NS: Yep, averages over minutes. But the Breakthrough Initiative aims to go for short pulses. That’s the Benford strategy.
“A Mote in Gods Eye” is a SF story about a discovery of an alien civilization based on this premise. The story involved alien propelling an interstellar craft using lasers instead of microwave beaming but the concept is the same. Interesting study.
Which wavelength of laser would be the most efficient/effective for this purpose?
Physics doesn’t change from planet to planet, and it would give us a window to start looking at – assuming that we could distinguish this relatively weak signal from that of the ETC’s home star.
Power beaming is such a good idea that at least a fraction of all alien civilisations would use it, unless there is a better alternative we don’t know about (like reactionless/warp drive). Even if reactionless drive is possible, not all civilisations might be expected to discover it, so some might still use power beams.
I personally do not favour microwaves although cost wise they are better they have a poor energy transfer density. If we used a laser system although less efficient than the microwave concept the heat could be used to thermalize a large habitat to offset the inefficiency and give a very good energy transfer to a high speed craft. With a laser as I have discussed before we could use a tube that could accelerate materials to very speeds by high acceleration by recycling photons.

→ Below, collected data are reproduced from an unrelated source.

-- ==== Sys2Proof/Machine/Experts.lean ====
section
/-! DEFINITION. Expert routing: the Chart and slot tables, DISPATCH and COMBINE with their requests and responses (R372 to R377). -/
namespace Sys2Proof.Machine

/-! ### The Chart (R372, R382) -/

/-- The words of a Chart entry, and of a slot entry; an entry that nothing has written is all zero. -/
def State.chartEntry (s : State) (e : Nat) : List Word := tabGet s.fabric.chart e (List.replicate 4 0#32)
def State.slotEntry (s : State) (k : Nat) : List Word := tabGet s.fabric.slotTab k (List.replicate 6 0#32)
def wordAt (l : List Word) (i : Nat) : Nat := (l.getD i 0#32).toNat

/-- Where a candidate leads: its Chart entry, if valid and of a member of the group (R374). -/
def State.lead (s : State) (g expert : Nat) : Lead :=
  if expert == 0xFFFF then .absent else
  let e := s.chartEntry expert
  let dev := bits (wordAt e 0) 11 0
  if bit (wordAt e 0) 31 && s.gState g == 3 && ((s.group g).rankOf dev).isSome then .slot dev (bits (wordAt e 0) 27 16) (wordAt e 1)
  else .invalid

/-- A slot's partition, pitch and buffers, where the slot is valid (R372). -/
structure SlotPlace where
  part : Nat
  pitch : Nat
  inBase : Nat
  outBase : Nat
  deriving DecidableEq, Repr

def State.slotPlace (s : State) (k : Nat) : Option SlotPlace :=
  let e := s.slotEntry k
  if bit (wordAt e 0) 31 then
    some ⟨bits (wordAt e 0) 30 28, bits (wordAt e 0) 17 0, wordAt e 2 + wordAt e 3 % 65536 * 2 ^ 32, wordAt e 4 + wordAt e 5 % 65536 * 2 ^ 32⟩
  else none

/-! ### Rows -/

/-- Bytes of a row as it travels: Q8C slabs with Q8WIRE, as the token tensor holds it otherwise (R374). -/
def Expert.rowBytes (e : Expert) : Nat :=
  if e.q8 then slabsPerRow e.toks.cols * 544
  else if e.toks.fmt.isSlab then e.toks.slabs * e.toks.fmt.slabBytes else e.toks.cols * e.toks.fmt.bytes

/-- An element of a plain tensor as an FP32 value. -/
def elem32 (f : Format) (ts : Dy) (c : Nat) : Word :=
  (plainElem f ts c).toFp32.1

def plainRow (d : Desc) (b : List Byte) : List Word :=
  (List.range d.cols).map (fun i => elem32 d.fmt (dy32 d.tscale) (leAt b (i * d.fmt.bytes) d.fmt.bytes))

/-- The master of an engine's accesses for core n. -/
def engineWho (n : Nat) : HM Who := do return (← get).whoCore n 0

def hubGet (n : Nat) (loc : Bool) (a len : Nat) : HM (List Byte × Bool) := do
  let s ← get
  if loc then return (s.core n).csRead a len
  else hubRd (s.whoCore n 0) ((s.holder n).getD 8) a len

/-- A token row as it is sent; sending a poisoned line is a consumption (R409). A row that Q8 slabs cannot hold goes as it is. -/
def tokenRow (e : Expert) (t : Nat) : HM (List Byte) := do
  let a := if e.toks.fmt.isSlab then e.toks.slabAddr (t * e.toks.slabs) else e.toks.elemAddr t 0
  let len := if e.toks.fmt.isSlab then e.toks.slabs * e.toks.fmt.slabBytes else e.toks.cols * e.toks.fmt.bytes
  let r ← hubGet e.core e.toks.loc a len
  if r.2 then throw (.status 0x44 a)
  if e.q8 then
    match q8Encode (plainRow e.toks r.1) with
    | some b => return b
    | none => return r.1
  else return r.1

/-- A row that came back, as FP32 values. -/
def backRow (e : Expert) (b : List Byte) : List Word :=
  if e.q8 then (List.range e.toks.cols).map (q8At b) else plainRow e.toks b

/-! ### Requests -/

/-- A request of DISPATCH or COMBINE to a device of the group, on VC 1 (R363). -/
def State.toMember (s : State) (g dev typ target : Nat) (payload : List Byte) : State × Nat :=
  let peer := match (s.group g).members.find? (fun m => m.1 == dev) with
    | some m => m.2
    | none => 0
  s.request typ 1 dev (s.gPart g) peer target payload (some g)

def claimTarget (slot cap : Nat) : Nat := 2 ^ 63 + 5 * 2 ^ 60 + slot * 2 ^ 48 + cap % 2 ^ 32
def rowTarget (slot row off : Nat) : Nat := 2 ^ 63 + 6 * 2 ^ 60 + slot % 4096 * 2 ^ 48 + row % 2 ^ 32 * 2 ^ 16 + off % 2 ^ 16

/-! ### Choices -/

def State.expertNo (s : State) (n cc : Nat) : Option Expert := s.fabric.experts.find? (fun e => e.core == n && e.cc == cc)
def State.putExpert (s : State) (e : Expert) : State :=
  s.onFabric (fun f => { f with experts := f.experts.map (fun x => if x.core == e.core && x.cc == e.cc then e else x) })

def Expert.route (e : Expert) (tok cand : Nat) : Option Route := e.routes.find? (fun r => r.tok == tok && r.cand == cand)
def Expert.onChoice (e : Expert) (tok ch : Nat) (f : Choice → Choice) : Expert :=
  { e with choices := e.choices.map (fun c => if c.tok == tok && c.ch == ch then f c else c) }

/-- Settle a choice, or give it its outstanding requests. -/
def setChoice (e : Expert) (c : Choice) : HM Unit := modify (fun s => match s.expertNo e.core e.cc with
  | some x => s.putExpert (x.onChoice c.tok c.ch (fun _ => c))
  | none => s)

/-- An invalid candidate sets IV (R374). -/
def markInvalid (e : Expert) (c : Choice) : HM Unit := modify (fun s => match s.expertNo e.core e.cc with
  | some x => s.putExpert ({ x with flags := x.flags ||| 1 }.onChoice c.tok c.ch (fun _ => { c with wait := [], done := some (2, 0) }))
  | none => s)

/-- The row of a placed choice goes to its slot in pieces of at most 256 bytes. -/
def placeRow (e : Expert) (c : Choice) (dev slot row : Nat) : HM Unit := do
  let b ← tokenRow e c.tok
  let b := padded b
  let qs ← (pieces 256 0 (b.length / 256 + 2) b.length).mapM (fun x => do
    let r := (← get).toMember e.group dev 0x01 (rowTarget slot row (x.1 / 8)) ((b.drop x.1).take x.2)
    set r.1
    return (dev, r.2, x.1))
  setChoice e { c with wait := qs, done := some (0, row) }

/-- The next candidate of a token that no choice of it has used yet, after the first K (R374). -/
def Expert.nextCand (e : Expert) (tok : Nat) : Option Nat :=
  let used := e.choices.foldl (fun a c => if c.tok == tok then Nat.max a c.cand else a) (e.k - 1)
  ((List.range e.c).find? (fun i => decide (used < i) && (match e.route tok i with
    | some r => r.lead != .absent
    | none => false)))

/-- Claim a slot for the candidate that a choice uses now (R374). -/
def claim (e : Expert) (c : Choice) : HM Unit :=
  match (e.route c.tok c.cand).map (·.lead) with
  | some (Lead.slot dev slot cap) => do
    let r := (← get).toMember e.group dev 0x04 (claimTarget slot cap) (leBytes 1 8)
    set r.1
    setChoice e { c with wait := [(dev, r.2, 0)] }
  | some Lead.invalid => markInvalid e c
  | _ => setChoice e { c with done := some (1, 0) }

/-- A claim has been answered with row n of its expert. -/
def claimed (e : Expert) (c : Choice) (n : Nat) : HM Unit := do
  match (e.route c.tok c.cand).map (·.lead) with
  | some (Lead.slot dev slot cap) =>
    if n < cap then placeRow e c dev slot n
    else if !e.policy then setChoice e { c with wait := [], done := some (1, 0) }
    else match e.nextCand c.tok with
      | none => setChoice e { c with wait := [], done := some (1, 0) }
      | some i => claim e { c with cand := i, wait := [] }
  | _ => pure ()

/-! ### The ordered DISPATCH (R375; log entry 29) -/

/-- What an ordered DISPATCH does with a choice: the choice with the candidate that it ends at, the claims that it makes on the way (expert,
device, slot, capacity), and its outcome: none invalid, otherwise dropped or placed at a device, slot and row. -/
structure Admit where
  ch : Choice
  claims : List (Nat × Nat × Nat × Nat)
  out : Option (Option (Nat × Nat × Nat))
  deriving DecidableEq, Repr

/-- Admit one choice: its row follows the claims of lower ranks (`base`) and the earlier claims of this member (`seen`); over capacity the
policy decides at once. -/
def Expert.admitOne (e : Expert) (base : Nat → Nat) : Nat → Choice → List Nat → Admit
  | 0, c, _ => ⟨c, [], some none⟩
  | fuel + 1, c, seen =>
    match e.route c.tok c.cand with
    | none => ⟨c, [], some none⟩
    | some r => match r.lead with
      | .invalid => ⟨c, [], none⟩
      | .absent => ⟨c, [], some none⟩
      | .slot dev slot cap =>
        let row := base r.expert + (seen.filter (· == r.expert)).length
        let own := (r.expert, dev, slot, cap)
        if row < cap then ⟨c, [own], some (some (dev, slot, row))⟩
        else match (if e.policy then e.nextCand c.tok else none) with
          | none => ⟨c, [own], some none⟩
          | some i =>
            let c := { c with cand := i }
            let a := Expert.admitOne (e.onChoice c.tok c.ch (fun _ => c)) base fuel c (seen ++ [r.expert])
            { a with claims := own :: a.claims }

/-- Admit the choices of a member in order of token and choice. -/
def Expert.admitAll (base : Nat → Nat) : Expert → List Choice → List Nat → List Admit
  | _, [], _ => []
  | e, c :: t, seen =>
    let a := e.admitOne base 17 c seen
    a :: Expert.admitAll base (e.onChoice c.tok c.ch (fun _ => a.ch)) t (seen ++ a.claims.map (·.1))

def countOf (l : List (Nat × Nat)) (x : Nat) : Nat := match l.find? (fun p => p.1 == x) with
  | some p => p.2
  | none => 0

/-- The claims of lower ranks on an expert, by their counts. -/
def claimsBelow (cs : List ClaimCount) (seq rank x : Nat) : Nat :=
  ((cs.filter (fun c => c.seq == seq && decide (c.rank < rank))).map (fun c => countOf c.pairs x)).sum

/-- What becomes of a DISPATCH of the member of a rank once the counts of the lower ranks are known. -/
def Expert.plan (e : Expert) (cs : List ClaimCount) (rank : Nat) : List Admit :=
  Expert.admitAll (claimsBelow cs e.seq rank) e (e.choices.filter (fun c => c.done.isNone)) []

/-- The counts of a plan: expert and claims, in order of expert. -/
def demand (l : List Admit) : List (Nat × Nat) :=
  let xs := l.flatMap (fun a => a.claims.map (·.1))
  (sortOn id xs.eraseDups).map (fun x => (x, (xs.filter (· == x)).length))

/-- The counts of a member, up to 31 to a packet; TARGET holds the DISPATCH's number in the group (KIND 7). -/
def State.sendCounts (s : State) (g seq : Nat) (d : List (Nat × Nat)) : State :=
  let x := s.group g
  let send (s : State) (dev : Nat) : State :=
    (pieces 31 0 (d.length / 31 + 2) (Nat.max d.length 1)).foldl (fun s p =>
      let body := leBytes d.length 8 ++ ((d.drop p.1).take p.2).flatMap (fun e => leBytes e.1 4 ++ leBytes e.2 4)
      (s.toMember g dev 0x01 (collTarget 7 x.epoch seq 0 0) body).1) s
  x.members.foldl (fun s m => if m.1 == s.devId then s else send s m.1) s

Laser power beaming is the only viable technology for rapid transport around our solar system and eventually out towards the stars. To that end, the vision must encompass a web of beamers around our system for directed acceleration and braking for a multiplicity of routes. We will weave a transportation web over our solar system made of light. What a wonderful vision that is.
But we are absolutely going to need cheap launches to make it work such that we are lofting tons of equipment into space for deployment of this beamer web. Reusable rockets take us partway towards that goal, but the real cost savers are fully reusable technologies like StarTram and Skylon. We should be building StarTrams right now if we are serious about launching our dreams. With cheap launches we can get heavy equipment onto the Moon and Mars and take serious first steps at establishing permanent presences there.
At least, that’s the roadmap as I see it.?
That sounds awfully presumptive to me. How can you be sure it is indeed viable? And how can you be sure that we (or ETI) would not come up with something better, in time?
The answer, I am afraid, is: You can’t
Transitioning from ETC power-beaming to ours…
Andrew, do you think it would be cost-effective to install lasers on the moon, just to keep Earth’s atmosphere from robbing optical power? Or would it be easier to build a big set of Earth-bound lasers to power through it?